Las demoras fueron muchas. El huracán de 1575 destruyó cuanto se había avanzado hasta entonces. Dilataba asimismo la obra la continua falta de dinero y la interrumpía por períodos más o menos largos, lo que obligaba a las autoridades habaneras a acudir al rey español para que reactivara la sisa. Una vez construida, la Zanja debió ser objeto de reparaciones constantes no solo por los daños que ocasionaban las crecidas del río, sino por las averías que causaba la transportación de madera hasta el Cerro, los desechos de trapiches y molinos asentados en sus márgenes y los derrumbes provocados por animales.
Dice Eladio E. Alonso: «Al fin, tras vencer toda una serie de obstáculos… la Zanja quedó terminada en 1585, pero los derrumbes de los terrenos por donde pasaba y las tormentas tropicales que la afectaban no permitieron que el agua llegara a la Plaza de San Francisco hasta 1591, y al año siguiente al Callejón del Chorro».
La Zanja Real quedó abandonada después de 1835, cuando el Conde de Villanueva terminó el acueducto de Fernando VII. Aun así sus aguas continuaron usándose en algunos barrios, se utilizaron para el riego o como fuente de energía en industrias estatales o privadas. Fue rehabilitada en 1895, en los días de la Guerra de Independencia. Las autoridades coloniales temían que los mambises atacasen y destruyesen el acueducto de Albear, y recobraron la antigua Zanja como acueducto alternativo. Entonces había en La Habana 895 aljibes y 2 976 pozos que fueron inhabilitados durante los años iniciales de la República.
Dice el profesor Delio J. Carreras Cuevas, historiador de la Universidad de La Habana, que desde la fundación de esa casa de altos estudios, en 1728, hasta su secularización, en 1842, se graduaron allí 858 profesionales, en los grados mayores de licenciatura, doctorado y magisterio, distribuidos así en las facultades clásicas: Leyes, 265; Teología, 196; Artes, 185; Cánones, 121 y Medicina, 91.
Expresa además que en los días de la toma de La Habana por los ingleses, entre 1762 y 1763, la Universidad cerró sus puertas; de suerte que no se reportaron graduados en esa etapa.

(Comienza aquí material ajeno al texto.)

-- ==== Sys2Proof/Decode.lean ====
section
/-! DEFINITION. Decoding of event words, foreground ops and messages, total on every bit pattern; the boundary decode
of raw statuses; the command table's lookup and lengths; after them the encoder and the pseudo-instructions. -/

namespace Sys2Proof

/-! ### The command table -/

/-- The length of a default command's message, the command byte counted (44_commands.md R195). -/
def Command.declaredLength : Command → Nat
  | .identify => 1
  | .setMotorType => 2
  | .setTimerDivider => 2
  | .enableOutputs => 1
  | .disableOutputs => 1
  | .setSpeed => 3
  | .setDirection => 3
  | .setStepCount => 3
  | .stepForward => 1
  | .stepBackward => 1
  | .stepsForward => 1
  | .stepsBackward => 1
  | .stepSpeed => 2
  | .stepRemaining => 1
  | .stepRelease => 1

/-- The exact length an entry declares (44_commands.md R190). -/
def Entry.declaredLength : Entry → Nat
  | .default c => c.declaredLength
  | .external n => n

/-- The first pair with the given key. -/
def lookupFirst {α : Type} (k : Byte) : List (Byte × α) → Option α
  | [] => none
  | (k', a) :: rest => if k' = k then some a else lookupFirst k rest

/-- CMD_TABLE as a partial function (44_commands.md R190). -/
def Config.lookup (cfg : Config) (code : Byte) : Option Entry := lookupFirst code cfg.table

/-- The instruction of a default command with its code and arguments. -/
def Command.toInstr (code : Byte) (args : List Byte) : Command → Instr
  | .identify => .cmdIdentify code args
  | .setMotorType => .cmdSetMotorType code args
  | .setTimerDivider => .cmdSetTimerDivider code args
  | .enableOutputs => .cmdEnableOutputs code args
  | .disableOutputs => .cmdDisableOutputs code args
  | .setSpeed => .cmdSetSpeed code args
  | .setDirection => .cmdSetDirection code args
  | .setStepCount => .cmdSetStepCount code args
  | .stepForward => .cmdStepForward code args
  | .stepBackward => .cmdStepBackward code args
  | .stepsForward => .cmdStepsForward code args
  | .stepsBackward => .cmdStepsBackward code args
  | .stepSpeed => .cmdStepSpeed code args
  | .stepRemaining => .cmdStepRemaining code args
  | .stepRelease => .cmdStepRelease code args

/-- The command, code and arguments of a command instruction. -/
def Instr.commandParts : Instr → Option (Command × Byte × List Byte)
  | .amw => none
  | .dra _ => none
  | .drn _ => none
  | .sor => none
  | .amr => none
  | .dta => none
  | .dtn => none
  | .ldtau => none
  | .be => none
  | .unr => none
  | .unrRsvAB _ => none
  | .unrRsvCF _ => none
  | .fgInit => none
  | .fgEnable => none
  | .fgDisable => none
  | .fgReadErr => none
  | .cmdIdentify code args => some (.identify, code, args)
  | .cmdSetMotorType code args => some (.setMotorType, code, args)
  | .cmdSetTimerDivider code args => some (.setTimerDivider, code, args)
  | .cmdEnableOutputs code args => some (.enableOutputs, code, args)
  | .cmdDisableOutputs code args => some (.disableOutputs, code, args)
  | .cmdSetSpeed code args => some (.setSpeed, code, args)
  | .cmdSetDirection code args => some (.setDirection, code, args)
  | .cmdSetStepCount code args => some (.setStepCount, code, args)
  | .cmdStepForward code args => some (.stepForward, code, args)
  | .cmdStepBackward code args => some (.stepBackward, code, args)
  | .cmdStepsForward code args => some (.stepsForward, code, args)
  | .cmdStepsBackward code args => some (.stepsBackward, code, args)
  | .cmdStepSpeed code args => some (.stepSpeed, code, args)
  | .cmdStepRemaining code args => some (.stepRemaining, code, args)
  | .cmdStepRelease code args => some (.stepRelease, code, args)

/-! ### Decoding -/

/-- The tag field, bits 11..8 (30_encoding.md R70). -/
def eventTag (w : EventWord) : BitVec 4 := w.extractLsb' 8 4

/-- The data field, bits 7..0 (30_encoding.md R70). -/
def eventData (w : EventWord) : Byte := w.extractLsb' 0 8

/-- Total on the 4096 event words (30_encoding.md R71, R73); the data field is read for tags 1 and 2 alone (R72). -/
def decodeEvent (w : EventWord) : Instr :=
  match (eventTag w).toNat with
  | 0 => .amw
  | 1 => .dra (eventData w)
  | 2 => .drn (eventData w)
  | 3 => .sor
  | 4 => .amr
  | 5 => .dta
  | 6 => .dtn
  | 7 => .ldtau
  | 8 => .be
  | 9 => .unr
  | 10 => .unrRsvAB 0
  | 11 => .unrRsvAB 1
  | _ => .unrRsvCF ((eventTag w).extractLsb' 0 2)

/-- All four ops are assigned (30_encoding.md R77). -/
def decodeForeground (op : FgOp) : Instr :=
  match op.toNat with
  | 0 => .fgInit
  | 1 => .fgEnable
  | 2 => .fgDisable
  | _ => .fgReadErr

/-- Why a message is no default command: it has no command byte (40_receive.md R120), its code has no entry
(43_dispatcher.md R172), its length is not the declared one (R173), or its entry is an external one. -/
inductive DecodeError where
  | emptyMessage
  | unknownCommand (code : Byte)
  | wrongLength (code : Byte) (received declared : Nat)
  | externalEntry (code : Byte)
deriving DecidableEq, Repr

/-- The lookup key is the first byte alone, and the length is exact (43_dispatcher.md R171 to R173). -/
def decodeMessage (cfg : Config) : List Byte → Except DecodeError Instr
  | [] => .error .emptyMessage
  | code :: args =>
    match cfg.lookup code with
    | none => .error (.unknownCommand code)
    | some (.external _) => .error (.externalEntry code)
    | some (.default c) =>
      if args.length + 1 = c.declaredLength then .ok (c.toInstr code args)
      else .error (.wrongLength code (args.length + 1) c.declaredLength)

/-- The decoder over the table's three formats. -/
def decode (cfg : Config) : Encoded → Except DecodeError Instr
  | .event w => .ok (decodeEvent w)
  | .foreground op => .ok (decodeForeground op)
  | .message bytes => decodeMessage cfg bytes

/-! ### The boundary decode -/

/-- The tag of each kind of event (30_encoding.md R71). -/
def BusEvent.tag : BusEvent → BitVec 4
  | .addressMatchWrite => 0x0
  | .dataReceivedAck => 0x1
  | .dataReceivedNack => 0x2
  | .stopOrRestart => 0x3
  | .addressMatchRead => 0x4
  | .dataTransmittedAck => 0x5
  | .dataTransmittedNack => 0x6
  | .lastDataTransmittedAckUnexpected => 0x7
  | .busError => 0x8
  | .unrecognized => 0x9

/-- STATUS_DECODE, total: a status with no pair is Unrecognized (30_encoding.md R76). -/
def Config.statusDecode (cfg : Config) (status : Byte) : BusEvent :=
  match lookupFirst status cfg.statusMap with
  | some e => e
  | none => .unrecognized

/-- The event word with the given tag and data (30_encoding.md R70). -/
def eventWord (tag : BitVec 4) (data : Byte) : EventWord := tag ++ data

/-- The boundary translation: the event's tag, with the controller's data register in the data field
(30_encoding.md R75, R76). -/
def Config.rawWord (cfg : Config) (status data : Byte) : EventWord :=
  eventWord (cfg.statusDecode status).tag data

/-- The default binding of the raw statuses (30_encoding.md R76, from general knowledge). A named value that
`Config.installed` is not tied to. PRESUMED, safe: log 12. -/
def defaultStatusMap : List (Byte × BusEvent) :=
  [(0x60, .addressMatchWrite), (0x80, .dataReceivedAck), (0x88, .dataReceivedNack), (0xA0, .stopOrRestart),
   (0xA8, .addressMatchRead), (0xB8, .dataTransmittedAck), (0xC0, .dataTransmittedNack),
   (0xC8, .lastDataTransmittedAckUnexpected), (0x00, .busError)]

/-- The default table for the given fifteen codes CMD_<name> (44_commands.md R195). -/
def defaultTable (code : Command → Byte) : List (Byte × Entry) :=
  [Command.identify, .setMotorType, .setTimerDivider, .enableOutputs, .disableOutputs, .setSpeed, .setDirection,
   .setStepCount, .stepForward, .stepBackward, .stepsForward, .stepsBackward, .stepSpeed, .stepRemaining,
   .stepRelease].map fun c => (code c, Entry.default c)

/-- The instruction an input stands for: an event word, a raw status translated first, or a foreground op. -/
def decodeInput (cfg : Config) : Input → Instr
  | .event w => decodeEvent w
  | .raw status data => decodeEvent (cfg.rawWord status data)
  | .foreground op => decodeForeground op

/-! ### Encoding -/

/-- The words of an instruction. An event without operand has data 0x00 (30_encoding.md R79). -/
def encode : Instr → Encoded
  | .amw => .event (eventWord 0x0 0)
  | .dra d => .event (eventWord 0x1 d)
  | .drn d => .event (eventWord 0x2 d)
  | .sor => .event (eventWord 0x3 0)
  | .amr => .event (eventWord 0x4 0)
  | .dta => .event (eventWord 0x5 0)
  | .dtn => .event (eventWord 0x6 0)
  | .ldtau => .event (eventWord 0x7 0)
  | .be => .event (eventWord 0x8 0)
  | .unr => .event (eventWord 0x9 0)
  | .unrRsvAB low => .event (eventWord (0b101#3 ++ low) 0)
  | .unrRsvCF low => .event (eventWord (0b11#2 ++ low) 0)
  | .fgInit => .foreground 0b00
  | .fgEnable => .foreground 0b01
  | .fgDisable => .foreground 0b10
  | .fgReadErr => .foreground 0b11
  | .cmdIdentify code args => .message (code :: args)
  | .cmdSetMotorType code args => .message (code :: args)
  | .cmdSetTimerDivider code args => .message (code :: args)
  | .cmdEnableOutputs code args => .message (code :: args)
  | .cmdDisableOutputs code args => .message (code :: args)
  | .cmdSetSpeed code args => .message (code :: args)
  | .cmdSetDirection code args => .message (code :: args)
  | .cmdSetStepCount code args => .message (code :: args)
  | .cmdStepForward code args => .message (code :: args)
  | .cmdStepBackward code args => .message (code :: args)
  | .cmdStepsForward code args => .message (code :: args)
  | .cmdStepsBackward code args => .message (code :: args)
  | .cmdStepSpeed code args => .message (code :: args)
  | .cmdStepRemaining code args => .message (code :: args)
  | .cmdStepRelease code args => .message (code :: args)

/-- The event words that deliver the bytes of a write phase, each acknowledged. -/
def receiveInputs (bytes : List Byte) : List Input := bytes.map fun b => .event (eventWord 0x1 b)

/-- WRITE b0, ..., bk (30_encoding.md R79). -/
def writeInputs (bytes : List Byte) : List Input :=
  .event (eventWord 0x0 0) :: receiveInputs bytes ++ [.event (eventWord 0x3 0)]

/-- READ(m), m at least 1 (30_encoding.md R79). -/
def readInputs (m : Nat) : List Input :=
  .event (eventWord 0x4 0) :: List.replicate (m - 1) (.event (eventWord 0x5 0)) ++ [.event (eventWord 0x6 0)]

/-- PCALL(m) b0, ..., bk, m at least 1 (30_encoding.md R79). -/
def processCallInputs (m : Nat) (bytes : List Byte) : List Input := writeInputs bytes ++ readInputs m

/-! ### The host's view of an opcode-table word -/

/-- An operand count of zeros: the arguments the table gives no bits. -/
def zeroArgs (cfg : Config) (code : Byte) : List Byte :=
  match cfg.lookup code with
  | some e => List.replicate (e.declaredLength - 1) 0
  | none => []

/-- What the decoder reads from a word of an opcode-table row: a row of more than 8 bits is an event word, whose
bits above 11 are 0; a word of at most 8 bits that fits 2 is a foreground op and any other a command byte, looked up
in the installed table, with operand bytes of zeros. DESIGN CHOICE, safe: log 8. -/
def decodeTableWord (nbits w : Nat) : Option Instr :=
  if 8 < nbits then
    if w < 4096 then some (decodeEvent (BitVec.ofNat 12 w)) else none
  else if w < 4 then some (decodeForeground (BitVec.ofNat 2 w))
  else if w < 256 then
    match decodeMessage Config.installed
        (BitVec.ofNat 8 w :: zeroArgs Config.installed (BitVec.ofNat 8 w)) with
    | .ok i => some i
    | .error _ => none
  else none

end Sys2Proof
end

En lo que hoy es el parque América Arias —frente al Memorial Granma— estuvo instalada la estación del ferrocarril urbano, cuyos trenes transportaban pasajeros hasta el Vedado. Donde después se construyó el hotel Sevilla, hubo un almacén de madera. Tres de esos establecimientos se asentaban sobre el Paseo del Prado y por esa misma calle sacaban su mercancía en carretas tiradas por bueyes.

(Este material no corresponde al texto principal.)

-- ==== Sys2Proof/Machine/Commands.lean ====
section
/-! DEFINITION. A handler's call and its result (43_dispatcher.md R170, 44_commands.md R191), and the meaning of each
default command (44_commands.md R196 to R210). A command's meaning is what the dispatcher does for it inside the
StopOrRestart step, after the lookup of its code (log 7). -/

namespace Sys2Proof.Machine

/-- What the dispatcher does with a handler's result (43_dispatcher.md R174 to R178). -/
def finishCall (code : Byte) (args : List Byte) (r : HandlerResult) (s : State) :
    Host.Outcome State Fault Refusal :=
  match r with
  | .reject => .next (s.abandon .handlerReject)
  | .done => .next ((s.record (.handlerCall code args s.enOut)).goto .idle)
  | .respond b =>
    if b.length = 0 then .next ((s.record (.handlerCall code args s.enOut)).goto .idle)
    else if b.length ≤ Config.txCap then
      orFault (memWriteList .tx 0 b (s.record (.handlerCall code args s.enOut))) fun t =>
        .next ({ t with txLen := b.length, txCount := 0 }.goto .wtrr)
    else .refused (.handlerContract code b.length)

/-- HANDLER(code, args, EN) consulted once, with the answer `r` it gives if it returns (44_commands.md R191;
70_reset_and_hazards.md R280). -/
def callHandler (code : Byte) (args : List Byte) (r : HandlerResult) (s : State) :
    Host.Outcome State Fault Refusal :=
  if (s.handlerReply code args).returns then finishCall code args r s.takeDraw else .fault (.handlerStuck code)

/-- The exact length check, the command byte counted, then the call (43_dispatcher.md R170, R173). -/
def checkedCall (length : Nat) (code : Byte) (args : List Byte) (r : HandlerResult) (s : State) :
    Host.Outcome State Fault Refusal :=
  if args.length + 1 = length then callHandler code args r s else .next (s.abandon .argCount)

/-- identify (44_commands.md R196). -/
def execCmdIdentify (code : Byte) (args : List Byte) (s : State) : Host.Outcome State Fault Refusal :=
  checkedCall Command.identify.declaredLength code args (identityAnswer s) s

/-- set motor type (44_commands.md R197). -/
def execCmdSetMotorType (code : Byte) (args : List Byte) (s : State) : Host.Outcome State Fault Refusal :=
  checkedCall Command.setMotorType.declaredLength code args (acceptAnswer code args s) s

/-- set timer divider (44_commands.md R198). -/
def execCmdSetTimerDivider (code : Byte) (args : List Byte) (s : State) : Host.Outcome State Fault Refusal :=
  checkedCall Command.setTimerDivider.declaredLength code args (acceptAnswer code args s) s

/-- enable outputs; EN is not written (44_commands.md R199). -/
def execCmdEnableOutputs (code : Byte) (args : List Byte) (s : State) : Host.Outcome State Fault Refusal :=
  checkedCall Command.enableOutputs.declaredLength code args .done s

/-- disable outputs; EN is not written (44_commands.md R200). -/
def execCmdDisableOutputs (code : Byte) (args : List Byte) (s : State) : Host.Outcome State Fault Refusal :=
  checkedCall Command.disableOutputs.declaredLength code args .done s

/-- set left/right speed (44_commands.md R201). -/
def execCmdSetSpeed (code : Byte) (args : List Byte) (s : State) : Host.Outcome State Fault Refusal :=
  checkedCall Command.setSpeed.declaredLength code args (acceptAnswer code args s) s

/-- set direction (44_commands.md R202). -/
def execCmdSetDirection (code : Byte) (args : List Byte) (s : State) : Host.Outcome State Fault Refusal :=
  checkedCall Command.setDirection.declaredLength code args (acceptAnswer code args s) s

/-- set step count (44_commands.md R203). -/
def execCmdSetStepCount (code : Byte) (args : List Byte) (s : State) : Host.Outcome State Fault Refusal :=
  checkedCall Command.setStepCount.declaredLength code args (acceptAnswer code args s) s

/-- step forward, single (44_commands.md R204). -/
def execCmdStepForward (code : Byte) (args : List Byte) (s : State) : Host.Outcome State Fault Refusal :=
  checkedCall Command.stepForward.declaredLength code args .done s

/-- step backward, single (44_commands.md R205). -/
def execCmdStepBackward (code : Byte) (args : List Byte) (s : State) : Host.Outcome State Fault Refusal :=
  checkedCall Command.stepBackward.declaredLength code args .done s

/-- steps forward, armed (44_commands.md R206). -/
def execCmdStepsForward (code : Byte) (args : List Byte) (s : State) : Host.Outcome State Fault Refusal :=
  checkedCall Command.stepsForward.declaredLength code args .done s

/-- steps backward, armed (44_commands.md R207). -/
def execCmdStepsBackward (code : Byte) (args : List Byte) (s : State) : Host.Outcome State Fault Refusal :=
  checkedCall Command.stepsBackward.declaredLength code args .done s

/-- step speed (44_commands.md R208). -/
def execCmdStepSpeed (code : Byte) (args : List Byte) (s : State) : Host.Outcome State Fault Refusal :=
  checkedCall Command.stepSpeed.declaredLength code args (acceptAnswer code args s) s

/-- step remaining (44_commands.md R209). -/
def execCmdStepRemaining (code : Byte) (args : List Byte) (s : State) : Host.Outcome State Fault Refusal :=
  checkedCall Command.stepRemaining.declaredLength code args (remainingAnswer code args s) s

/-- step release (44_commands.md R210). -/
def execCmdStepRelease (code : Byte) (args : List Byte) (s : State) : Host.Outcome State Fault Refusal :=
  checkedCall Command.stepRelease.declaredLength code args .done s

end Sys2Proof.Machine
end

En esa época, el Necrocomio de La Habana —lo que hoy sería el Instituto de Medicina Legal— se hallaba en la esquina de Zulueta y Cárcel y por ahí se entraba también a los fosos municipales.
En el Necrocomio, durante la Guerra de Independencia, se velaron los restos del coronel mambí Néstor Aranguren, y en 1906 los del general Quintín Banderas, muerto durante la llamada Guerrita de agosto que encabezaron los liberales contra el presidente Tomás Estada Palma.
En esa época, los trajes para caballeros, de alpaca negra y azul, se vendían en 16,80 pesos oro español, y los de dril blanco en 8,50 pesos oro, mientras que un restaurante del Paseo del Prado ofrecía un menú compuesto por consomé, huevos a la turca, filete de pargo gratinado, riñones furbilete, frutas varias, pan y café, por 80 centavos.
En esa fecha no existía aún la moneda cubana y circulaban en el país las monedas norteamericana, española y francesa. Un centén español equivalía a 5,63 pesos plata, en tanto que el luis francés a 4,51, más o menos, pues había que estar al tanto del cambio del día, que se publicaba en los periódicos.